Could you copy every entry exactly, with nothing changed?

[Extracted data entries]
....................

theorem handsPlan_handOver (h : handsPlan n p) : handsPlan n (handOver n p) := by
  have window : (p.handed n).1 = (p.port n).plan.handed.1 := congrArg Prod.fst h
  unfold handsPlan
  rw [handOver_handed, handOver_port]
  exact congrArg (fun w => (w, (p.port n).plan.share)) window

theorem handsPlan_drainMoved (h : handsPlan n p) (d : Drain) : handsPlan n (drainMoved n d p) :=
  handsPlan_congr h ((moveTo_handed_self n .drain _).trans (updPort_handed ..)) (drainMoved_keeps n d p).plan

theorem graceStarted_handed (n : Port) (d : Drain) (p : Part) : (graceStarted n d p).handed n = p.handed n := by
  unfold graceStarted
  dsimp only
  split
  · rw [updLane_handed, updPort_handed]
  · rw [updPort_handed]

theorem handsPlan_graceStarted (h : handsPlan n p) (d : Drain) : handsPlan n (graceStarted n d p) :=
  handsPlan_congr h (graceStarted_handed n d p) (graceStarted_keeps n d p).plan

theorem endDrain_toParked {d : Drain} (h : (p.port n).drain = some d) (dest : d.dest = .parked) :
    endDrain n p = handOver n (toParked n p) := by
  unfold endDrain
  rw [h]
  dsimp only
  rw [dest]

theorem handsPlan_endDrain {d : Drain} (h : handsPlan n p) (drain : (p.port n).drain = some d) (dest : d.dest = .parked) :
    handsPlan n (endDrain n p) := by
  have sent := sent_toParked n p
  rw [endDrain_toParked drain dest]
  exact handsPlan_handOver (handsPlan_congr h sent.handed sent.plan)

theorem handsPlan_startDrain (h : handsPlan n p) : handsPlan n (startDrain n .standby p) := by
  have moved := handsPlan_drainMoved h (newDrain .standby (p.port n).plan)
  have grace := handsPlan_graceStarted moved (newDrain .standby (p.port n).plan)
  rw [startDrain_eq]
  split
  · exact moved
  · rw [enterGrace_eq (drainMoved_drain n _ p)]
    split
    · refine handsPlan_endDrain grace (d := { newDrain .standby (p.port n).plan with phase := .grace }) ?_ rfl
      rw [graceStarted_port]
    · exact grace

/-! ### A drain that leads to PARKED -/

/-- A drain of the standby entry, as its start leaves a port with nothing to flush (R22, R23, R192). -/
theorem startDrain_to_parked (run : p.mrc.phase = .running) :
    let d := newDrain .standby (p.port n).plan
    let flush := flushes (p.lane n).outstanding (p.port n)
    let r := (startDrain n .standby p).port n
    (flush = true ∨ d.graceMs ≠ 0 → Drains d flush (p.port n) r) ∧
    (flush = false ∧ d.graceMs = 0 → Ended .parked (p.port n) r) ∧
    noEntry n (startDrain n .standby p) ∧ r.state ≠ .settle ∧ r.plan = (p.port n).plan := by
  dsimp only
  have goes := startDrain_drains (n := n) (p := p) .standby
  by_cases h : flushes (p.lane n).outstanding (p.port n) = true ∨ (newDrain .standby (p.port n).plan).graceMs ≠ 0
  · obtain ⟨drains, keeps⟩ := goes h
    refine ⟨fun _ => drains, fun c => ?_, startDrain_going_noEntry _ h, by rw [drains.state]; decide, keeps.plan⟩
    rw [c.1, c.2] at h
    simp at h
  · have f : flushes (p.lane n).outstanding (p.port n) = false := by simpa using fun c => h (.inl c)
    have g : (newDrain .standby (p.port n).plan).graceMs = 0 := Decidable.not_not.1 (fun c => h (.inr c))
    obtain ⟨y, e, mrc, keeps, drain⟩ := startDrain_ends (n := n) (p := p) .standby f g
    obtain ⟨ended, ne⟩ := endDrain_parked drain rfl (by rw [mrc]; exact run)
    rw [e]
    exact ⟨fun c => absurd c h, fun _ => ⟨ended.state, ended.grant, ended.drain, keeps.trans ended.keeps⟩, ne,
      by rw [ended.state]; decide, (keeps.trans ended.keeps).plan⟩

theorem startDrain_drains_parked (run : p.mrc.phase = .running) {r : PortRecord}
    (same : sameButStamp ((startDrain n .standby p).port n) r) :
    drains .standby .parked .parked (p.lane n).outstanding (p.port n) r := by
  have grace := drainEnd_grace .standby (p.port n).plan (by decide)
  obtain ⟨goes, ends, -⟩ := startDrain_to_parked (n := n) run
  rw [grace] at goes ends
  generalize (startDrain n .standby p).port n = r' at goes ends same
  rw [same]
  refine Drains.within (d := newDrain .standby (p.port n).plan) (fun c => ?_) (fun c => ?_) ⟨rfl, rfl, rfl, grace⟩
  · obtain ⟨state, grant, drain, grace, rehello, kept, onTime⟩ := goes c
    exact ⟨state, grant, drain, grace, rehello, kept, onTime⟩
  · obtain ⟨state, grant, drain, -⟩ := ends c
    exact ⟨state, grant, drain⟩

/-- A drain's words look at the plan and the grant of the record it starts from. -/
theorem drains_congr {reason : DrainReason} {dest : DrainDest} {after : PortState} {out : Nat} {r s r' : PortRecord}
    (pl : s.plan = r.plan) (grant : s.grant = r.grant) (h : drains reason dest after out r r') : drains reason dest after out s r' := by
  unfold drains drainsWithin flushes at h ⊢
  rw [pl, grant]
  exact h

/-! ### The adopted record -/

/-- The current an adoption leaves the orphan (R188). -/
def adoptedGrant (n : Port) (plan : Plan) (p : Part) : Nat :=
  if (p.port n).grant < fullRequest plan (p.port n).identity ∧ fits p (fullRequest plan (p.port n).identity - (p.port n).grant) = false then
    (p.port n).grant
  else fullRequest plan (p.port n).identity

....................

◆ **REPLY TO THE EXERCISE**:
theorem handsPlan_handOver (h : handsPlan n p) : handsPlan n (handOver n p) := by
  have window : (p.handed n).1 = (p.port n).plan.handed.1 := congrArg Prod.fst h
  unfold handsPlan
  rw [handOver_handed, handOver_port]
  exact congrArg (fun w => (w, (p.port n).plan.share)) window

theorem handsPlan_drainMoved (h : handsPlan n p) (d : Drain) : handsPlan n (drainMoved n d p) :=
  handsPlan_congr h ((moveTo_handed_self n .drain _).trans (updPort_handed ..)) (drainMoved_keeps n d p).plan

theorem graceStarted_handed (n : Port) (d : Drain) (p : Part) : (graceStarted n d p).handed n = p.handed n := by
  unfold graceStarted
  dsimp only
  split
  · rw [updLane_handed, updPort_handed]
  · rw [updPort_handed]

theorem handsPlan_graceStarted (h : handsPlan n p) (d : Drain) : handsPlan n (graceStarted n d p) :=
  handsPlan_congr h (graceStarted_handed n d p) (graceStarted_keeps n d p).plan

theorem endDrain_toParked {d : Drain} (h : (p.port n).drain = some d) (dest : d.dest = .parked) :
    endDrain n p = handOver n (toParked n p) := by
  unfold endDrain
  rw [h]
  dsimp only
  rw [dest]

theorem handsPlan_endDrain {d : Drain} (h : handsPlan n p) (drain : (p.port n).drain = some d) (dest : d.dest = .parked) :
    handsPlan n (endDrain n p) := by
  have sent := sent_toParked n p
  rw [endDrain_toParked drain dest]
  exact handsPlan_handOver (handsPlan_congr h sent.handed sent.plan)

theorem handsPlan_startDrain (h : handsPlan n p) : handsPlan n (startDrain n .standby p) := by
  have moved := handsPlan_drainMoved h (newDrain .standby (p.port n).plan)
  have grace := handsPlan_graceStarted moved (newDrain .standby (p.port n).plan)
  rw [startDrain_eq]
  split
  · exact moved
  · rw [enterGrace_eq (drainMoved_drain n _ p)]
    split
    · refine handsPlan_endDrain grace (d := { newDrain .standby (p.port n).plan with phase := .grace }) ?_ rfl
      rw [graceStarted_port]
    · exact grace

/-! ### A drain that leads to PARKED -/

/-- A drain of the standby entry, as its start leaves a port with nothing to flush (R22, R23, R192). -/
theorem startDrain_to_parked (run : p.mrc.phase = .running) :
    let d := newDrain .standby (p.port n).plan
    let flush := flushes (p.lane n).outstanding (p.port n)
    let r := (startDrain n .standby p).port n
    (flush = true ∨ d.graceMs ≠ 0 → Drains d flush (p.port n) r) ∧
    (flush = false ∧ d.graceMs = 0 → Ended .parked (p.port n) r) ∧
    noEntry n (startDrain n .standby p) ∧ r.state ≠ .settle ∧ r.plan = (p.port n).plan := by
  dsimp only
  have goes := startDrain_drains (n := n) (p := p) .standby
  by_cases h : flushes (p.lane n).outstanding (p.port n) = true ∨ (newDrain .standby (p.port n).plan).graceMs ≠ 0
  · obtain ⟨drains, keeps⟩ := goes h
    refine ⟨fun _ => drains, fun c => ?_, startDrain_going_noEntry _ h, by rw [drains.state]; decide, keeps.plan⟩
    rw [c.1, c.2] at h
    simp at h
  · have f : flushes (p.lane n).outstanding (p.port n) = false := by simpa using fun c => h (.inl c)
    have g : (newDrain .standby (p.port n).plan).graceMs = 0 := Decidable.not_not.1 (fun c => h (.inr c))
    obtain ⟨y, e, mrc, keeps, drain⟩ := startDrain_ends (n := n) (p := p) .standby f g
    obtain ⟨ended, ne⟩ := endDrain_parked drain rfl (by rw [mrc]; exact run)
    rw [e]
    exact ⟨fun c => absurd c h, fun _ => ⟨ended.state, ended.grant, ended.drain, keeps.trans ended.keeps⟩, ne,
      by rw [ended.state]; decide, (keeps.trans ended.keeps).plan⟩

theorem startDrain_drains_parked (run : p.mrc.phase = .running) {r : PortRecord}
    (same : sameButStamp ((startDrain n .standby p).port n) r) :
    drains .standby .parked .parked (p.lane n).outstanding (p.port n) r := by
  have grace := drainEnd_grace .standby (p.port n).plan (by decide)
  obtain ⟨goes, ends, -⟩ := startDrain_to_parked (n := n) run
  rw [grace] at goes ends
  generalize (startDrain n .standby p).port n = r' at goes ends same
  rw [same]
  refine Drains.within (d := newDrain .standby (p.port n).plan) (fun c => ?_) (fun c => ?_) ⟨rfl, rfl, rfl, grace⟩
  · obtain ⟨state, grant, drain, grace, rehello, kept, onTime⟩ := goes c
    exact ⟨state, grant, drain, grace, rehello, kept, onTime⟩
  · obtain ⟨state, grant, drain, -⟩ := ends c
    exact ⟨state, grant, drain⟩

/-- A drain's words look at the plan and the grant of the record it starts from. -/
theorem drains_congr {reason : DrainReason} {dest : DrainDest} {after : PortState} {out : Nat} {r s r' : PortRecord}
    (pl : s.plan = r.plan) (grant : s.grant = r.grant) (h : drains reason dest after out r r') : drains reason dest after out s r' := by
  unfold drains drainsWithin flushes at h ⊢
  rw [pl, grant]
  exact h

/-! ### The adopted record -/

/-- The current an adoption leaves the orphan (R188). -/
def adoptedGrant (n : Port) (plan : Plan) (p : Part) : Nat :=
  if (p.port n).grant < fullRequest plan (p.port n).identity ∧ fits p (fullRequest plan (p.port n).identity - (p.port n).grant) = false then
    (p.port n).grant
  else fullRequest plan (p.port n).identity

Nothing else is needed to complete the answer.